/-! `discardNobuf` -/

@[simp] theorem discardNobuf_cfg (s : State) (i : Nat) (d : Desc) : (discardNobuf s i d).cfg = s.cfg := rfl
@[simp] theorem discardNobuf_phase (s : State) (i : Nat) (d : Desc) : (discardNobuf s i d).phase = s.phase := rfl
@[simp] theorem discardNobuf_descs (s : State) (i : Nat) (d : Desc) :
    (discardNobuf s i d).descs = (recycle s i d).descs := rfl
@[simp] theorem discardNobuf_mem (s : State) (i : Nat) (d : Desc) : (discardNobuf s i d).mem = s.mem := rfl
@[simp] theorem discardNobuf_cur (s : State) (i : Nat) (d : Desc) :
    (discardNobuf s i d).cur = (recycle s i d).cur := rfl
@[simp] theorem discardNobuf_ccur (s : State) (i : Nat) (d : Desc) : (discardNobuf s i d).ccur = s.ccur := rfl
@[simp] theorem discardNobuf_txEn (s : State) (i : Nat) (d : Desc) : (discardNobuf s i d).txEn = s.txEn := rfl
@[simp] theorem discardNobuf_rxEn (s : State) (i : Nat) (d : Desc) : (discardNobuf s i d).rxEn = s.rxEn := rfl
@[simp] theorem discardNobuf_kick (s : State) (i : Nat) (d : Desc) : (discardNobuf s i d).kick = s.kick := rfl
@[simp] theorem discardNobuf_pend (s : State) (i : Nat) (d : Desc) : (discardNobuf s i d).pend = s.pend := rfl
@[simp] theorem discardNobuf_ie (s : State) (i : Nat) (d : Desc) : (discardNobuf s i d).ie = s.ie := rfl
@[simp] theorem discardNobuf_act (s : State) (i : Nat) (d : Desc) : (discardNobuf s i d).act = s.act := rfl
@[simp] theorem discardNobuf_hwaddr (s : State) (i : Nat) (d : Desc) : (discardNobuf s i d).hwaddr = s.hwaddr := rfl
@[simp] theorem discardNobuf_mtu (s : State) (i : Nat) (d : Desc) : (discardNobuf s i d).mtu = s.mtu := rfl
@[simp] theorem discardNobuf_fBcast (s : State) (i : Nat) (d : Desc) : (discardNobuf s i d).fBcast = s.fBcast := rfl
@[simp] theorem discardNobuf_fEtharp (s : State) (i : Nat) (d : Desc) :
    (discardNobuf s i d).fEtharp = s.fEtharp := rfl
@[simp] theorem discardNobuf_fEther (s : State) (i : Nat) (d : Desc) : (discardNobuf s i d).fEther = s.fEther := rfl
@[simp] theorem discardNobuf_linkUp (s : State) (i : Nat) (d : Desc) : (discardNobuf s i d).linkUp = s.linkUp := rfl
@[simp] theorem discardNobuf_ifcfg (s : State) (i : Nat) (d : Desc) : (discardNobuf s i d).ifcfg = s.ifcfg := rfl
@[simp] theorem discardNobuf_cntErr (s : State) (i : Nat) (d : Desc) : (discardNobuf s i d).cntErr = s.cntErr := rfl
@[simp] theorem discardNobuf_cntNobuf (s : State) (i : Nat) (d : Desc) :
    (discardNobuf s i d).cntNobuf = inc32 s.cntNobuf := rfl
@[simp] theorem discardNobuf_cntMiss (s : State) (i : Nat) (d : Desc) :
    (discardNobuf s i d).cntMiss = s.cntMiss := rfl
@[simp] theorem discardNobuf_cntDlverr (s : State) (i : Nat) (d : Desc) :
    (discardNobuf s i d).cntDlverr = s.cntDlverr := rfl
@[simp] theorem discardNobuf_ctxStack (s : State) (i : Nat) (d : Desc) :
    (discardNobuf s i d).ctxStack = s.ctxStack := rfl
@[simp] theorem discardNobuf_pc (s : State) (i : Nat) (d : Desc) : (discardNobuf s i d).pc = s.pc := rfl
@[simp] theorem discardNobuf_ipc (s : State) (i : Nat) (d : Desc) : (discardNobuf s i d).ipc = s.ipc := rfl
@[simp] theorem discardNobuf_drain (s : State) (i : Nat) (d : Desc) : (discardNobuf s i d).drain = s.drain := rfl
@[simp] theorem discardNobuf_phyLink (s : State) (i : Nat) (d : Desc) :
    (discardNobuf s i d).phyLink = s.phyLink := rfl
@[simp] theorem discardNobuf_wireOut (s : State) (i : Nat) (d : Desc) :
    (discardNobuf s i d).wireOut = s.wireOut := rfl
@[simp] theorem discardNobuf_delivered (s : State) (i : Nat) (d : Desc) :
    (discardNobuf s i d).delivered = s.delivered := rfl
@[simp] theorem discardNobuf_results (s : State) (i : Nat) (d : Desc) :
    (discardNobuf s i d).results = s.results := rfl
@[simp] theorem discardNobuf_prog (s : State) (i : Nat) (d : Desc) : (discardNobuf s i d).prog = s.prog := rfl
@[simp] theorem discardNobuf_sched (s : State) (i : Nat) (d : Desc) : (discardNobuf s i d).sched = s.sched := rfl
@[simp] theorem discardNobuf_allocDraws (s : State) (i : Nat) (d : Desc) :
    (discardNobuf s i d).allocDraws = s.allocDraws := rfl
@[simp] theorem discardNobuf_deliverDraws (s : State) (i : Nat) (d : Desc) :
    (discardNobuf s i d).deliverDraws = s.deliverDraws := rfl
@[simp] theorem discardNobuf_freeCount (s : State) (i : Nat) (d : Desc) :
    (discardNobuf s i d).freeCount = s.freeCount := rfl

/-! `handOff` -/

@[simp] theorem handOff_cfg (s : State) (i : Nat) (d : Desc) (m : List Host.Cell) (len : Half) :
    (handOff s i d m len).cfg = s.cfg := rfl
@[simp] theorem handOff_phase (s : State) (i : Nat) (d : Desc) (m : List Host.Cell) (len : Half) :
    (handOff s i d m len).phase = s.phase := rfl
@[simp] theorem handOff_descs (s : State) (i : Nat) (d : Desc) (m : List Host.Cell) (len : Half) :
    (handOff s i d m len).descs = (writeDesc s .tx i { d with len := len, own := .controllerOwned }).descs := rfl
@[simp] theorem handOff_mem (s : State) (i : Nat) (d : Desc) (m : List Host.Cell) (len : Half) :
    (handOff s i d m len).mem = m := rfl
@[simp] theorem handOff_cur (s : State) (i : Nat) (d : Desc) (m : List Host.Cell) (len : Half) :
    (handOff s i d m len).cur = s.cur.set .tx (advance s.cfg .tx i) := rfl
@[simp] theorem handOff_ccur (s : State) (i : Nat) (d : Desc) (m : List Host.Cell) (len : Half) :
    (handOff s i d m len).ccur = s.ccur := rfl
@[simp] theorem handOff_txEn (s : State) (i : Nat) (d : Desc) (m : List Host.Cell) (len : Half) :
    (handOff s i d m len).txEn = s.txEn := rfl
@[simp] theorem handOff_rxEn (s : State) (i : Nat) (d : Desc) (m : List Host.Cell) (len : Half) :
    (handOff s i d m len).rxEn = s.rxEn := rfl
@[simp] theorem handOff_kick (s : State) (i : Nat) (d : Desc) (m : List Host.Cell) (len : Half) :
    (handOff s i d m len).kick = true := rfl
@[simp] theorem handOff_pend (s : State) (i : Nat) (d : Desc) (m : List Host.Cell) (len : Half) :
    (handOff s i d m len).pend = s.pend := rfl
@[simp] theorem handOff_ie (s : State) (i : Nat) (d : Desc) (m : List Host.Cell) (len : Half) :
    (handOff s i d m len).ie = s.ie := rfl
@[simp] theorem handOff_act (s : State) (i : Nat) (d : Desc) (m : List Host.Cell) (len : Half) :
    (handOff s i d m len).act = s.act := rfl
@[simp] theorem handOff_hwaddr (s : State) (i : Nat) (d : Desc) (m : List Host.Cell) (len : Half) :
    (handOff s i d m len).hwaddr = s.hwaddr := rfl
@[simp] theorem handOff_mtu (s : State) (i : Nat) (d : Desc) (m : List Host.Cell) (len : Half) :
    (handOff s i d m len).mtu = s.mtu := rfl
@[simp] theorem handOff_fBcast (s : State) (i : Nat) (d : Desc) (m : List Host.Cell) (len : Half) :
    (handOff s i d m len).fBcast = s.fBcast := rfl
@[simp] theorem handOff_fEtharp (s : State) (i : Nat) (d : Desc) (m : List Host.Cell) (len : Half) :
    (handOff s i d m len).fEtharp = s.fEtharp := rfl
@[simp] theorem handOff_fEther (s : State) (i : Nat) (d : Desc) (m : List Host.Cell) (len : Half) :
    (handOff s i d m len).fEther = s.fEther := rfl
@[simp] theorem handOff_linkUp (s : State) (i : Nat) (d : Desc) (m : List Host.Cell) (len : Half) :
    (handOff s i d m len).linkUp = s.linkUp := rfl
@[simp] theorem handOff_ifcfg (s : State) (i : Nat) (d : Desc) (m : List Host.Cell) (len : Half) :
    (handOff s i d m len).ifcfg = s.ifcfg := rfl
@[simp] theorem handOff_cntErr (s : State) (i : Nat) (d : Desc) (m : List Host.Cell) (len : Half) :
    (handOff s i d m len).cntErr = s.cntErr := rfl
@[simp] theorem handOff_cntNobuf (s : State) (i : Nat) (d : Desc) (m : List Host.Cell) (len : Half) :
    (handOff s i d m len).cntNobuf = s.cntNobuf := rfl
@[simp] theorem handOff_cntMiss (s : State) (i : Nat) (d : Desc) (m : List Host.Cell) (len : Half) :
    (handOff s i d m len).cntMiss = s.cntMiss := rfl
@[simp] theorem handOff_cntDlverr (s : State) (i : Nat) (d : Desc) (m : List Host.Cell) (len : Half) :
    (handOff s i d m len).cntDlverr = s.cntDlverr := rfl
@[simp] theorem handOff_ctxStack (s : State) (i : Nat) (d : Desc) (m : List Host.Cell) (len : Half) :
    (handOff s i d m len).ctxStack = s.ctxStack := rfl
@[simp] theorem handOff_pc (s : State) (i : Nat) (d : Desc) (m : List Host.Cell) (len : Half) :
    (handOff s i d m len).pc = s.pc := rfl
@[simp] theorem handOff_ipc (s : State) (i : Nat) (d : Desc) (m : List Host.Cell) (len : Half) :
    (handOff s i d m len).ipc = s.ipc := rfl
@[simp] theorem handOff_drain (s : State) (i : Nat) (d : Desc) (m : List Host.Cell) (len : Half) :
    (handOff s i d m len).drain = s.drain := rfl
@[simp] theorem handOff_phyLink (s : State) (i : Nat) (d : Desc) (m : List Host.Cell) (len : Half) :
    (handOff s i d m len).phyLink = s.phyLink := rfl
@[simp] theorem handOff_wireOut (s : State) (i : Nat) (d : Desc) (m : List Host.Cell) (len : Half) :
    (handOff s i d m len).wireOut = s.wireOut := rfl
@[simp] theorem handOff_delivered (s : State) (i : Nat) (d : Desc) (m : List Host.Cell) (len : Half) :
    (handOff s i d m len).delivered = s.delivered := rfl
@[simp] theorem handOff_results (s : State) (i : Nat) (d : Desc) (m : List Host.Cell) (len : Half) :
    (handOff s i d m len).results = s.results := rfl
@[simp] theorem handOff_prog (s : State) (i : Nat) (d : Desc) (m : List Host.Cell) (len : Half) :
    (handOff s i d m len).prog = s.prog := rfl
@[simp] theorem handOff_sched (s : State) (i : Nat) (d : Desc) (m : List Host.Cell) (len : Half) :
    (handOff s i d m len).sched = s.sched := rfl
@[simp] theorem handOff_allocDraws (s : State) (i : Nat) (d : Desc) (m : List Host.Cell) (len : Half) :
    (handOff s i d m len).allocDraws = s.allocDraws := rfl
@[simp] theorem handOff_deliverDraws (s : State) (i : Nat) (d : Desc) (m : List Host.Cell) (len : Half) :
    (handOff s i d m len).deliverDraws = s.deliverDraws := rfl
@[simp] theorem handOff_freeCount (s : State) (i : Nat) (d : Desc) (m : List Host.Cell) (len : Half) :
    (handOff s i d m len).freeCount = s.freeCount := rfl

/-! `txGiveBack` -/

@[simp] theorem txGiveBack_cfg (s : State) (i : Nat) (d : Desc) : (txGiveBack s i d).cfg = s.cfg := rfl
@[simp] theorem txGiveBack_phase (s : State) (i : Nat) (d : Desc) : (txGiveBack s i d).phase = s.phase := rfl
@[simp] theorem txGiveBack_descs (s : State) (i : Nat) (d : Desc) :
    (txGiveBack s i d).descs = (writeDesc s .tx i { d with st := Status.txDone, own := .hostOwned }).descs := rfl
@[simp] theorem txGiveBack_mem (s : State) (i : Nat) (d : Desc) : (txGiveBack s i d).mem = s.mem := rfl
@[simp] theorem txGiveBack_cur (s : State) (i : Nat) (d : Desc) : (txGiveBack s i d).cur = s.cur := rfl
@[simp] theorem txGiveBack_ccur (s : State) (i : Nat) (d : Desc) :
    (txGiveBack s i d).ccur = s.ccur.set .tx (advance s.cfg .tx i) := rfl
@[simp] theorem txGiveBack_txEn (s : State) (i : Nat) (d : Desc) : (txGiveBack s i d).txEn = s.txEn := rfl
@[simp] theorem txGiveBack_rxEn (s : State) (i : Nat) (d : Desc) : (txGiveBack s i d).rxEn = s.rxEn := rfl
@[simp] theorem txGiveBack_kick (s : State) (i : Nat) (d : Desc) : (txGiveBack s i d).kick = s.kick := rfl
@[simp] theorem txGiveBack_pend (s : State) (i : Nat) (d : Desc) : (txGiveBack s i d).pend = s.pend := rfl
@[simp] theorem txGiveBack_ie (s : State) (i : Nat) (d : Desc) : (txGiveBack s i d).ie = s.ie := rfl
@[simp] theorem txGiveBack_act (s : State) (i : Nat) (d : Desc) : (txGiveBack s i d).act = s.act := rfl
@[simp] theorem txGiveBack_hwaddr (s : State) (i : Nat) (d : Desc) : (txGiveBack s i d).hwaddr = s.hwaddr := rfl
@[simp] theorem txGiveBack_mtu (s : State) (i : Nat) (d : Desc) : (txGiveBack s i d).mtu = s.mtu := rfl
@[simp] theorem txGiveBack_fBcast (s : State) (i : Nat) (d : Desc) : (txGiveBack s i d).fBcast = s.fBcast := rfl
@[simp] theorem txGiveBack_fEtharp (s : State) (i : Nat) (d : Desc) : (txGiveBack s i d).fEtharp = s.fEtharp := rfl
@[simp] theorem txGiveBack_fEther (s : State) (i : Nat) (d : Desc) : (txGiveBack s i d).fEther = s.fEther := rfl
@[simp] theorem txGiveBack_linkUp (s : State) (i : Nat) (d : Desc) : (txGiveBack s i d).linkUp = s.linkUp := rfl
@[simp] theorem txGiveBack_ifcfg (s : State) (i : Nat) (d : Desc) : (txGiveBack s i d).ifcfg = s.ifcfg := rfl
@[simp] theorem txGiveBack_cntErr (s : State) (i : Nat) (d : Desc) : (txGiveBack s i d).cntErr = s.cntErr := rfl
@[simp] theorem txGiveBack_cntNobuf (s : State) (i : Nat) (d : Desc) : (txGiveBack s i d).cntNobuf = s.cntNobuf := rfl
@[simp] theorem txGiveBack_cntMiss (s : State) (i : Nat) (d : Desc) : (txGiveBack s i d).cntMiss = s.cntMiss := rfl
@[simp] theorem txGiveBack_cntDlverr (s : State) (i : Nat) (d : Desc) :
    (txGiveBack s i d).cntDlverr = s.cntDlverr := rfl
@[simp] theorem txGiveBack_ctxStack (s : State) (i : Nat) (d : Desc) : (txGiveBack s i d).ctxStack = s.ctxStack := rfl
@[simp] theorem txGiveBack_pc (s : State) (i : Nat) (d : Desc) : (txGiveBack s i d).pc = s.pc := rfl
@[simp] theorem txGiveBack_ipc (s : State) (i : Nat) (d : Desc) : (txGiveBack s i d).ipc = s.ipc := rfl
@[simp] theorem txGiveBack_drain (s : State) (i : Nat) (d : Desc) : (txGiveBack s i d).drain = s.drain := rfl
@[simp] theorem txGiveBack_phyLink (s : State) (i : Nat) (d : Desc) : (txGiveBack s i d).phyLink = s.phyLink := rfl
@[simp] theorem txGiveBack_wireOut (s : State) (i : Nat) (d : Desc) : (txGiveBack s i d).wireOut = s.wireOut := rfl
@[simp] theorem txGiveBack_delivered (s : State) (i : Nat) (d : Desc) :
    (txGiveBack s i d).delivered = s.delivered := rfl
@[simp] theorem txGiveBack_results (s : State) (i : Nat) (d : Desc) : (txGiveBack s i d).results = s.results := rfl
@[simp] theorem txGiveBack_prog (s : State) (i : Nat) (d : Desc) : (txGiveBack s i d).prog = s.prog := rfl
@[simp] theorem txGiveBack_sched (s : State) (i : Nat) (d : Desc) : (txGiveBack s i d).sched = s.sched := rfl
@[simp] theorem txGiveBack_allocDraws (s : State) (i : Nat) (d : Desc) :
    (txGiveBack s i d).allocDraws = s.allocDraws := rfl
@[simp] theorem txGiveBack_deliverDraws (s : State) (i : Nat) (d : Desc) :
    (txGiveBack s i d).deliverDraws = s.deliverDraws := rfl
@[simp] theorem txGiveBack_freeCount (s : State) (i : Nat) (d : Desc) :
    (txGiveBack s i d).freeCount = s.freeCount := rfl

==*==

» Task directions
Find the line with "(txGiveBack s i d).fBcast = s.fBcast := rfl" in the entries above. Retype it and each line after it, exactly, through the line with "(txGiveBack s i d).results = s.results := rfl", and stop there.

» Solution to the exercise
@[simp] theorem txGiveBack_fBcast (s : State) (i : Nat) (d : Desc) : (txGiveBack s i d).fBcast = s.fBcast := rfl
@[simp] theorem txGiveBack_fEtharp (s : State) (i : Nat) (d : Desc) : (txGiveBack s i d).fEtharp = s.fEtharp := rfl
@[simp] theorem txGiveBack_fEther (s : State) (i : Nat) (d : Desc) : (txGiveBack s i d).fEther = s.fEther := rfl
@[simp] theorem txGiveBack_linkUp (s : State) (i : Nat) (d : Desc) : (txGiveBack s i d).linkUp = s.linkUp := rfl
@[simp] theorem txGiveBack_ifcfg (s : State) (i : Nat) (d : Desc) : (txGiveBack s i d).ifcfg = s.ifcfg := rfl
@[simp] theorem txGiveBack_cntErr (s : State) (i : Nat) (d : Desc) : (txGiveBack s i d).cntErr = s.cntErr := rfl
@[simp] theorem txGiveBack_cntNobuf (s : State) (i : Nat) (d : Desc) : (txGiveBack s i d).cntNobuf = s.cntNobuf := rfl
@[simp] theorem txGiveBack_cntMiss (s : State) (i : Nat) (d : Desc) : (txGiveBack s i d).cntMiss = s.cntMiss := rfl
@[simp] theorem txGiveBack_cntDlverr (s : State) (i : Nat) (d : Desc) :
    (txGiveBack s i d).cntDlverr = s.cntDlverr := rfl
@[simp] theorem txGiveBack_ctxStack (s : State) (i : Nat) (d : Desc) : (txGiveBack s i d).ctxStack = s.ctxStack := rfl
@[simp] theorem txGiveBack_pc (s : State) (i : Nat) (d : Desc) : (txGiveBack s i d).pc = s.pc := rfl
@[simp] theorem txGiveBack_ipc (s : State) (i : Nat) (d : Desc) : (txGiveBack s i d).ipc = s.ipc := rfl
@[simp] theorem txGiveBack_drain (s : State) (i : Nat) (d : Desc) : (txGiveBack s i d).drain = s.drain := rfl
@[simp] theorem txGiveBack_phyLink (s : State) (i : Nat) (d : Desc) : (txGiveBack s i d).phyLink = s.phyLink := rfl
@[simp] theorem txGiveBack_wireOut (s : State) (i : Nat) (d : Desc) : (txGiveBack s i d).wireOut = s.wireOut := rfl
@[simp] theorem txGiveBack_delivered (s : State) (i : Nat) (d : Desc) :
    (txGiveBack s i d).delivered = s.delivered := rfl
@[simp] theorem txGiveBack_results (s : State) (i : Nat) (d : Desc) : (txGiveBack s i d).results = s.results := rfl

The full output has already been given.